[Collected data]
• • • •

-- ==== Sys2Proof/Tests/Slice0.lean ====
section
/-!
SUPPORT. Checks of the model's own: ill-formed commands are refused by the checks of WellFormed, a few single commands give what the spec (or, for a published
function, its publication) says, and the hypotheses of every statement are met together by a concrete state and operands, clause by clause. A theorem
`witness_X` is for the clauses of the statement whose heading it stands under.
-/
set_option maxRecDepth 20000
set_option Elab.async false
set_option linter.unusedVariables false

namespace Sys2Proof.Tests
open Sys2Proof Sys2Proof.Machine

/-! ### Ill-formed commands, one for each check -/

theorem test_illFormed_okTargetWidth : (Instr.registerWrite (.control 8 2) 0).wf = false := by decide
theorem test_illFormed_okTargetOffset : (Instr.registerWrite (.control 0x1_0000_0000 8) 0).wf = false := by decide
theorem test_illFormed_okTargetCsr : (Instr.registerWrite (.csr 0 4096) 0).wf = false := by decide
theorem test_illFormed_okCtlWidth : (Instr.rcCounterRead 0 2 0 0).wf = false := by decide
theorem test_illFormed_okCore : (Instr.storeDrain 128).wf = false := by decide
theorem test_illFormed_okLen : (Instr.instructionIssue 0 .hint 3 {}).wf = false := by decide
theorem test_illFormed_okDest : (Instr.load 0 (.f 32 true) 0 0 8 false 4 0 []).wf = false := by decide
theorem test_illFormed_okReg : (Instr.tlbw 0 0 32).wf = false := by decide
theorem test_illFormed_okWidth : (Instr.irqPendset 0 0 3).wf = false := by decide
theorem test_illFormed_okCsr : (Instr.csrInstruction 0 .rw 4096 0 0).wf = false := by decide
theorem test_illFormed_okTile : (Instr.pairEntryComplete 64).wf = false := by decide
theorem test_illFormed_okCast : (Instr.castChangeComplete (.slc 64)).wf = false := by decide
theorem test_illFormed_okTag : (Instr.mntClean false 0 256).wf = false := by decide
theorem test_illFormed_okLine : (Instr.l2Grant 0 0x200_0000_0000).wf = false := by decide
theorem test_illFormed_okPart : (Instr.partitionEbbStart 64).wf = false := by decide
theorem test_illFormed_okUnit : (Instr.selfTestGo 512).wf = false := by decide
theorem test_illFormed_okSet : (Instr.homePrbReport 0 2048 0).wf = false := by decide
theorem test_illFormed_okHint : (Instr.l2Retry 0 0 8).wf = false := by decide
theorem test_illFormed_okRouter : (Instr.linkNak 80 0).wf = false := by decide
theorem test_illFormed_okLink : (Instr.linkNak 0 4).wf = false := by decide
theorem test_illFormed_okClass : (Instr.markerArrive 0 0 4).wf = false := by decide
theorem test_illFormed_okEp : (Instr.tc0Admit 320).wf = false := by decide
theorem test_illFormed_okPortState : (Instr.fenceMapBroadcast 0 0 0).wf = false := by decide
theorem test_illFormed_okMc : (Instr.trainFull 12).wf = false := by decide
theorem test_illFormed_okRank : (Instr.sparingStart 0 16).wf = false := by decide
theorem test_illFormed_okQuad : (Instr.flnQctlWrite 12 0).wf = false := by decide
theorem test_illFormed_okLane : (Instr.linkTrainingComplete 48).wf = false := by decide
theorem test_illFormed_okFe : (Instr.stationCommitComplete 2).wf = false := by decide
theorem test_illFormed_okStation : (Instr.stationCommit 0 2048).wf = false := by decide
theorem test_illFormed_okTable : (Instr.ttStartCheckDone 0 8).wf = false := by decide
theorem test_illFormed_okImage : (Instr.flipComplete 0 16).wf = false := by decide
theorem test_illFormed_okFn : (Instr.quiesceComplete 0 128).wf = false := by decide
theorem test_illFormed_okRing : (Instr.ringInterruptTimer 0 0 4).wf = false := by decide
theorem test_illFormed_okSrc : (Instr.sourceEdge 8192).wf = false := by decide
theorem test_illFormed_okPrio : (Instr.directMessage 0 0 32 0).wf = false := by decide
theorem test_illFormed_okNum : (Instr.edgeNote 0 256).wf = false := by decide
theorem test_illFormed_okLdl : (Instr.channelEnterFlight 4).wf = false := by decide
theorem test_illFormed_okCh : (Instr.stoptmoExpire 0 32).wf = false := by decide
theorem test_illFormed_okDbreg : (Instr.dbregWrite 0 0 8 8 0).wf = false := by decide
theorem test_illFormed_okWord : (Instr.irqPendset 256 0 4).wf = false := by decide
theorem test_illFormed_okOfferCode : (Instr.offerRefused 0 4).wf = false := by decide
theorem test_illFormed_okErrClass : (Instr.bucketLeak 0 8).wf = false := by decide
theorem test_illFormed_okDom : (Instr.domainPowerGood 225).wf = false := by decide
theorem test_illFormed_okPort : (Instr.portEnable 8 0).wf = false := by decide
theorem test_illFormed_okErrBit : (Instr.uncorrectableErrorDetected 0 32).wf = false := by decide
theorem test_illFormed_okRid : (Instr.inboundRequest 0 65536 .intx).wf = false := by decide
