-- ==== Sys2Proof/Word.lean ====
section
/-! DEFINITION. The byte of a frame, and the bank and playback numbers. -/

namespace Sys2Proof

/-- One byte on a serial line (R164). -/
abbrev Byte := BitVec 8

/-- A number taken modulo 256 as a byte. -/
abbrev byte (n : Nat) : Byte := BitVec.ofNat 8 n

/-- A bank: 0 to 3 for A to D, as the frames code it (R15). -/
abbrev Bank := Fin 4

/-- A playback or a cue list, held as its number less one (list p belongs to playback p, R46). -/
abbrev PbId := Fin 4

/-- The number 1 to 4 of a playback, list, group or input held less one. -/
abbrev num (i : Fin 4) : Nat := i.val + 1

end Sys2Proof
end

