-- ==== Sys2Proof/Machine/Supervisor.lean ====
section
/-! DEFINITION. The Supervisor and the blend: show time, the loss policy, engine faults and HALTED, the fault record (R84,
R156, R174, R175, R180 to R187). -/

namespace Sys2Proof.Machine

/-- The blend factor after one blend step toward its target; the safe-fade time is in tenths of a second (R182). -/
def moveBlend (safeFade blend target : Nat) : Nat :=
  let n := safeFade * 10
  let step := (1000 + n - 1) / n
  if n = 0 then target
  else if blend < target then min target (blend + step)
  else max target (blend - step)

/-- The fields of a fault in ENGINE_FAULT and FAULT_RECORD_READ (R186, R187). -/
def EngineFault.fields (f : EngineFault) : List Byte :=
  b1 f.kind.code ++ bBool f.critical ++ b2 f.value ++ b1 ((f.playback.map num).getD 0) ++ b2 (f.cue.getD 0)
    ++ b1 (bankCode f.bank) ++ b1 (f.stage.getD 255) ++ b4 f.time

namespace State

/-! ### Show time and silence -/

/-- The show time rises by one, from 4,294,967,295 to 0 (R184); a silence grows a step longer (R175; log 36). -/
def tick (s : State) : State :=
  let s := { s with sup := { s.sup with showTime := (s.sup.showTime + 1) % 4294967296 } }
  if s.link.silent then { s with link := { s.link with silence := raiseCount32 s.link.silence } } else s

/-- FREEZE on one playback: RUNNING, or SETTLED with its follow timer running, enters HELD (R180). -/
def freeze (s : State) (p : PbId) : State :=
  if (s.pb p).state = .running ∨ ((s.pb p).state = .settled ∧ (s.pb p).follow.isSome) then s.enterHeld p else s

/-- The loss policy is applied once, as it stands (R180). -/
def applyLoss (s : State) : State :=
  let s := { s with sup := { s.sup with loss := some s.sup.policy } }
  match s.sup.policy with
  | .continue_ => s
  | .freeze => four.foldl freeze s
  | .safe =>
    let s := four.foldl freeze s
    { s with outp := { s.outp with target := 1000 } }

/-- The silence timer expires (R175); it runs on the leader while the link is LINKED and the limit above 0 (R174). -/
def goSilent (s : State) : State :=
  if s.isLeader ∧ s.link.timer ∧ s.link.silent = false then
    let s := { s with link := { s.link with silent := true, timer := false, silence := 0 } }
    let s := s.report 0xEB true (b1 s.link.limit ++ b4 s.link.lastFrame ++ b1 (policyCode s.sup.policy))
    s.applyLoss.pump
  else s

/-! ### The blend -/

/-- One blend step (R182). -/
def stepBlend (s : State) : State :=
  { s with outp := { s.outp with blend := moveBlend s.outp.safeFade s.outp.blend s.outp.target } }

/-! ### Engine faults -/

/-- The engine enters HALTED: pending GOs are answered HALTED, those of playbacks 1 to 4 in that order (log 48); slots and
follow timers stand still from now on (R84, R99, R186). -/
def enterHalted (s : State) : State :=
  four.foldl (fun t p => t.endPending p .halted) { s with sup := { s.sup with halted := true } }

/-- The Supervisor takes one fault: its report, the record, the halt (R186). The two kinds in the HALTED report take the
1 byte that step 1 of R186 marks for the kind, though step 3 marks none (the model's choice, log 13). -/
def takeFault (s : State) (f : EngineFault) : State :=
  let before := s.sup.record
  let halts := f.critical && (before.map (·.critical)).getD false && !s.sup.halted
  let s := s.report 0xE2 true (f.fields ++ bBool before.isNone)
  let s := { s with sup := { s.sup with record := before.or (some f) } }
  if halts then
    s.enterHalted.report 0xE3 true (b1 f.kind.code ++ b2 f.value ++ b1 ((before.map (·.kind.code)).getD 0)
      ++ b4 ((before.map (·.time)).getD 0))
  else s

/-- The raised fault at a place is taken, on the leader (R186; logs 4 and 30). -/
def takeRaised (s : State) (place : Nat) : State :=
  if s.isLeader then
    match s.sup.raised[place]? with
    | none => s
    | some f => (({ s with sup := { s.sup with raised := s.sup.raised.eraseIdx place } }).takeFault f).pump
  else s

/-! ### The work of the requests -/

/-- FAULT_RECORD_READ (R187); present is 1 where the record is not empty (log 52). -/
def faultRecordReadWork (s : State) (q : Requester) (_ : Unit) : State :=
  s.answer q .ok (bBool s.sup.halted ++ b1 (lossCode s.sup.loss) ++ bBool s.sup.record.isSome
    ++ (s.sup.record.map EngineFault.fields).getD [])

/-- FAULT_ACK (R187). -/
def faultAckWork (s : State) (q : Requester) (_ : Unit) : State :=
  let f : Option EngineFault := s.sup.record
  ({ s with sup := { s.sup with record := none } }).answer q .ok
    (b1 ((f.map (fun x : EngineFault => x.kind.code)).getD 0) ++ bBool ((f.map EngineFault.critical).getD false) ++ bBool s.sup.halted)

/-- LOSS_CLEAR (R181). -/
def lossClearWork (s : State) (q : Requester) (_ : Unit) : State :=
  ({ s with sup := { s.sup with loss := none }, outp := { s.outp with target := 0 } }).answer q .ok
    (b1 (lossCode s.sup.loss) ++ b2 s.outp.blend ++ b2 0)

end State

/-! ### The meanings -/

/-- SHOW_TIME_TICK (R184). -/
def execShowTimeTick (s : State) : Host.Outcome State Fault Refusal := .next s.tick

/-- CONSOLE_SILENT (R175). -/
def execConsoleSilent (s : State) : Host.Outcome State Fault Refusal := .next s.goSilent

/-- FAULT_RECORD_READ (R187). -/
def execFaultRecordRead (port : PortId) (s : State) : Host.Outcome State Fault Refusal :=
  .next (s.takeRequest port 0x0D parseNone State.faultRecordReadWork)

/-- FAULT_ACK (R187). -/
def execFaultAck (port : PortId) (s : State) : Host.Outcome State Fault Refusal :=
  .next (s.takeRequest port 0x49 parseNone State.faultAckWork)

/-- LOSS_CLEAR (R181). -/
def execLossClear (port : PortId) (s : State) : Host.Outcome State Fault Refusal :=
  .next (s.takeRequest port 0x5D parseNone State.lossClearWork)

/-- BLEND_STEP (R182): the leader's blend timer. -/
def execBlendStep (s : State) : Host.Outcome State Fault Refusal :=
  .next (if s.isFollower then s else s.stepBlend)

/-- FOLLOWER_BLEND_STEP (R156): a follower's own blend timer. -/
def execFollowerBlendStep (s : State) : Host.Outcome State Fault Refusal :=
  .next (if s.isFollower then s.stepBlend else s)

/-- ENGINE_FAULT (R186). -/
def execEngineFault (place : Nat) (s : State) : Host.Outcome State Fault Refusal := .next (s.takeRaised place)

end Sys2Proof.Machine
end

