/-- A stage frame as it is taken: the blend factor in its range (R153; log 33). -/
def stageSettled (f : StageFrame) (k : Nat) : StageFrame := { f with blend := rangeValue 0 1000 f.blend k }

/-- The free values a stage frame takes. -/
def stageOpens (f : StageFrame) : Nat := if f.blend ≤ 1000 then 0 else 1

/-- A free rising list of at most n circuits of a stage (log 33). -/
def freeCircuits (k n : Nat) : List Nat := (((List.range 576).map (· + 1)).filter (Config.freeMember k)).take n

/-- A free list of house circuits of a stage (R152; log 33). -/
def freeHouse (k : Nat) : List Nat := freeCircuits k 48

/-- A free list of safe-look entries of a stage (R152; log 33). -/
def freeSafe (k : Nat) : List (Nat × Nat) := (freeCircuits k 128).map (fun n => (n, Config.freeNumber (k + n) % 1001))

/-- A setup frame as it is applied: every value in its range (R154; log 33). -/
def setupSettled (f : SetupFrame) (k : Nat) : SetupFrame :=
  { f with
    safeFade := rangeValue 0 600 f.safeFade k
    lamp := rangeValue 50 500 f.lamp (k + 1)
    house := if isHouseList f.house then f.house else freeHouse (k + 2)
    safe := if isSafeList f.safe then f.safe else freeSafe (k + 3) }

/-- The free values a setup frame takes. -/
def setupOpens (f : SetupFrame) : Nat := if f.inRange then 0 else 580

/-- An up frame as the leader takes it: circuit counts and event circuits in their ranges (R158; log 33). -/
def upSettled (f : UpFrame) (k : Nat) : UpFrame :=
  { f with
    lines := f.lines.zipIdx.map (fun e => { e.1 with count := rangeValue 0 96 e.1.count (k + e.2) })
    events := f.events.zipIdx.map (fun e => { e.1 with circuit := rangeValue 1 2304 e.1.circuit (k + 6 + e.2) }) }

/-- The free values an up frame takes. -/
def upOpens (f : UpFrame) : Nat := if f.inRange then 0 else 14

namespace State

/-! ### Device reset and role -/

/-- The show store after a device reset: a write step being performed lands when it had already been made, with the
segments that failed its read (R18, R35; log 20). -/
def storeAtReset (s : State) (stepMade : Option (List Nat)) : ShowStore :=
  match s.ctl.op, s.ctl.queue, stepMade with
  | some .write, w :: _, some damaged => s.storeAfter w damaged
  | _, _, _ => s.store

/-- The part right after a device reset: everything at its reset value but the store, the contacts, and the model's own
fields (R18, R22, R41, R63, R80, R102, R104, R116, R130, R148, R174, R179, R184, R185). -/
def deviceReset (s : State) (stepMade : Option (List Nat)) : State :=
  { State.reset with
    store := s.storeAtReset stepMade, inputs := s.inputs.map (fun x => CueInput.reset x.raw), free := s.free,
    wire := s.wire, pending := s.pending }

/-- The part is not the leader: a FOLLOWER. It drops what was held back for a leader and the reports it will not send, its
silence timer stops, its Patch Unit, Merge Unit, Playback Engine and Fade Slot Table hold their device-reset values, no
fetch is made, and its hold flags are clear (R2, R148, R161, R162, R174; log 44). With no list notice left, the port no
longer waits for one (log 50). -/
def becomeFollower (s : State) : State :=
  ({ s with
    cas := { s.cas with role := .follower }
    ctl := { s.ctl with held := [], fetches := ⟨none, none, none, none⟩ }
    sup := { s.sup with raised := [] }
    link := { s.link with timer := false, reports := [], lost := false }
    patch := .reset, merge := .reset, eng := .reset, slots := []
    outp := { s.outp with lines := s.outp.lines.map (fun x : Line => { x with hold := false }) } } : State).settle
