-- ==== Sys2Proof/Machine/Step.lean ====
section
/-! DEFINITION. step: the command at the front of the queue is executed with the queue's rest; an empty queue idles. -/

namespace Sys2Proof.Machine

/-- One step; on an empty queue the block idles (log 2). -/
def step (s : State) : Host.Outcome State Fault Refusal :=
  match s.pending with
  | [] => .next s
  | c :: rest => exec c { s with pending := rest }

/-- The command a table word spells, put at the front of the queue; a word that spells none changes nothing. -/
def State.withFetchWord (s : State) (nbits w : Nat) : State :=
  match decodeTableWord nbits w with
  | some c => { s with pending := c :: s.pending }
  | none => s

end Sys2Proof.Machine
end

• • • •

**PROMPT:**
Once you find the line containing "set_option maxRecDepth 20000", stop: reproduce exactly that line and every line of the data before it, and nothing else.

**TASK RESPONSE:**
-- ==== Sys2Proof/Tests/Slice0.lean ====
section
/-!
SUPPORT. Checks of the model's own: ill-formed commands are refused by the checks of WellFormed, a few single commands give what the spec (or, for a published
function, its publication) says, and the hypotheses of every statement are met together by a concrete state and operands, clause by clause. A theorem
`witness_X` is for the clauses of the statement whose heading it stands under.
-/
set_option maxRecDepth 20000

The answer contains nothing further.